● Exercise requirements
If a line in the data below contains "that", copy it.

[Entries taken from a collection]
-- ==== Sys2Proof/Machine/Dispatch.lean ====
section
/-! DEFINITION. The one dispatch from an instruction to its meaning. -/

namespace Sys2Proof.Machine
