-- ==== Sys2Proof/Safety.lean ====
section
/-! DEFINITION. The terms the statements use: the canonical form of the device's data, a core whose next instruction
nothing holds back, what register operands read and write there, what an issued instruction leaves, and the words for
each family: results of tables, loads and atomics, lane operations, rind registers, press commands, memory and windows. -/

namespace Sys2Proof.Machine

/-! ## Canonical forms -/

/-- Every memory and set of a core in its canonical form. -/
def Core.wf (c : Core) : Bool := c.lm.wf && NatSet.wf c.lmPoison && NatSet.wf c.lmEmpty

/-- The memory of the device in its canonical form. -/
def State.memWf (s : State) : Bool := Memory.wf s.mem

/-- Bank 0 of a core is always scratch (R121). -/
def Core.bank0 (c : Core) : Bool := c.bankMode 0 == 0

/-! ## A core that can issue -/

/-- Nothing holds back the next instruction of the core in focus: an activation runs on it, or its handler, with no check
of it; no window is open (R40), that of a trapped activation included; no repetition buffer (R90) or loop (R86) is at
work; no error is armed (R350); and the kernel lets its activations name `n` registers (R36). -/
structure State.ReadyAt (s : State) (n : Nat) : Prop where
  active : s.core.active = true
  slots : s.core.cur.slots = []
  rep : s.core.cur.rep = none
  loops : s.core.cur.loops = []
  frame : ∀ fr, s.core.frame = some fr → fr.th.slots = []
  check : s.core.cur.act.check = none
  armed : s.armed = []
  limit : s.core.regLimit = n

/-- The same with all 32 registers. -/
abbrev State.Ready (s : State) : Prop := s.ReadyAt 32

/-- The activation holds back no output: it is irrevocable, and what it held has left (R106, R107). -/
def State.Open (s : State) : Prop := s.core.cur.act.revocable = false ∧ s.core.cur.act.held = []

/-- The press has no command (Table 9.2). -/
def State.PressFree (s : State) : Prop := ∀ sl ∈ s.core.press.slots, sl.st = .free

/-- An irrevocable act that the running activation can make now: what it held has left, no check follows it, and it is
irrevocable from here on (R106 to R108). None while an output it held cannot leave. -/
def State.irrevocably (s : State) : Option State :=
  if s.core.cur.act.keeps then
    let t := s.commitSome
    if t.core.cur.act.held.isEmpty then
      let u := t.uncheck
      some { u with core := { u.core with cur := { u.core.cur with act := { u.core.cur.act with revocable := false } } } }
    else none
  else some s

/-! ## Register operands (Table 2.4) -/

/-- What a register operand reads on a core that can issue: a workspace register its dword (R99), `z` zero, `inq` the
next dword of the message or zero with MSGEND past its end (R95), a channel the first dword of its FIFO, whose credit
goes back, an irrevocable act (R104, R106). None where the operand cannot be read now. -/
def State.src (s : State) : RSpec → Option (Val × State)
  | .w i => some (s.core.regVal i, s)
  | .z => some (.clean 0, s)
  | .inq =>
    let a := s.core.cur.act
    match a.body[a.pos]? with
    | some v =>
      some ({ bits := v.bits, taint := false, poison := v.poison },
        { s with core := { s.core with cur := { s.core.cur with act := { a with pos := a.pos + 1 } } } })
    | none =>
      some (.clean 0, { s with core := { s.core with cur := { s.core.cur with act := { a with msgend := true } } } })
  | .inp d =>
    match s.core.fifoIn.getD d.num [], neighbour s.core.id d with
    | v :: rest, some m =>
      if s.connected s.core.id d then
        s.irrevocably.map (fun t => ({ bits := v.bits, taint := false, poison := v.poison },
          { t with
            core := { t.core with fifoIn := modifyAt (fun _ => rest) t.core.fifoIn d.num }
            parcels := t.parcels ++ [.credit m (oppDir d)] }))
      else none
    | _, _ => none
  | .out _ => none

/-- What writing a register operand leaves: a workspace register its dword, taint and poison (R99), `z` nothing, a
channel a dword on its way and a window smaller by one, an irrevocable act (R104, R106). None where it cannot be
written now. -/
def State.dst (s : State) (v : Val) : RSpec → Option State
  | .w i => some { s with core := s.core.putReg i v }
  | .z => some s
  | .out d =>
    match neighbour s.core.id d with
    | some m =>
      if s.connected s.core.id d && decide (0 < s.core.window.getD d.num 0) then
        s.irrevocably.map (fun t => { t with
          core := { t.core with window := modifyAt (· - 1) t.core.window d.num }
          parcels := t.parcels ++ [.chan m (oppDir d) v.strip] })
      else none
    | none => none
  | .inp _ | .inq => none

/-! ## What an issued instruction leaves -/

/-- The instruction has issued and the PC is at an address. -/
def State.went (s : State) (pc : BitVec 48) : State :=
  { s with core := { s.core with nInstr := s.core.nInstr + 1, cur := { s.core.cur with pc := pc } } }

/-- The instruction has issued and the next one follows, `len` bytes on. -/
def State.after (s : State) (len : Nat) : State := s.went (s.core.cur.pc + BitVec.ofNat 48 len)

/-- The same with a pending write opened (R39, R40): a result `v`, if it has arrived, for `d` in `l` instructions. -/
def State.opened (s : State) (d : Dest) (l : Nat) (v : Option Payload) (f : Slot → Slot) (len : Nat) : State :=
  let sl : Slot := { uid := s.uid, dest := d, rem := l, counted := decide (l ≠ 0), value := v, here := v.isSome,
                     cancelled := false, acq := false, load := false, ldc := false, block := false }
  let t := s.after len
  { t with uid := s.uid + 1, core := { t.core with cur := { t.core.cur with slots := [f sl] } } }

/-! ## Scalar instructions (Tables 4.1 to 4.7) -/

/-- 1 where a condition holds, 0 where it does not. -/
def bit (b : Bool) : Word := if b then 1 else 0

● Answer below
/-! ## A core that can issue -/
of it; no window is open (R40), that of a trapped activation included; no repetition buffer (R90) or loop (R86) is at
/-- An irrevocable act that the running activation can make now: what it held has left, no check follows it, and it is
/-- What a register operand reads on a core that can issue: a workspace register its dword (R99), `z` zero, `inq` the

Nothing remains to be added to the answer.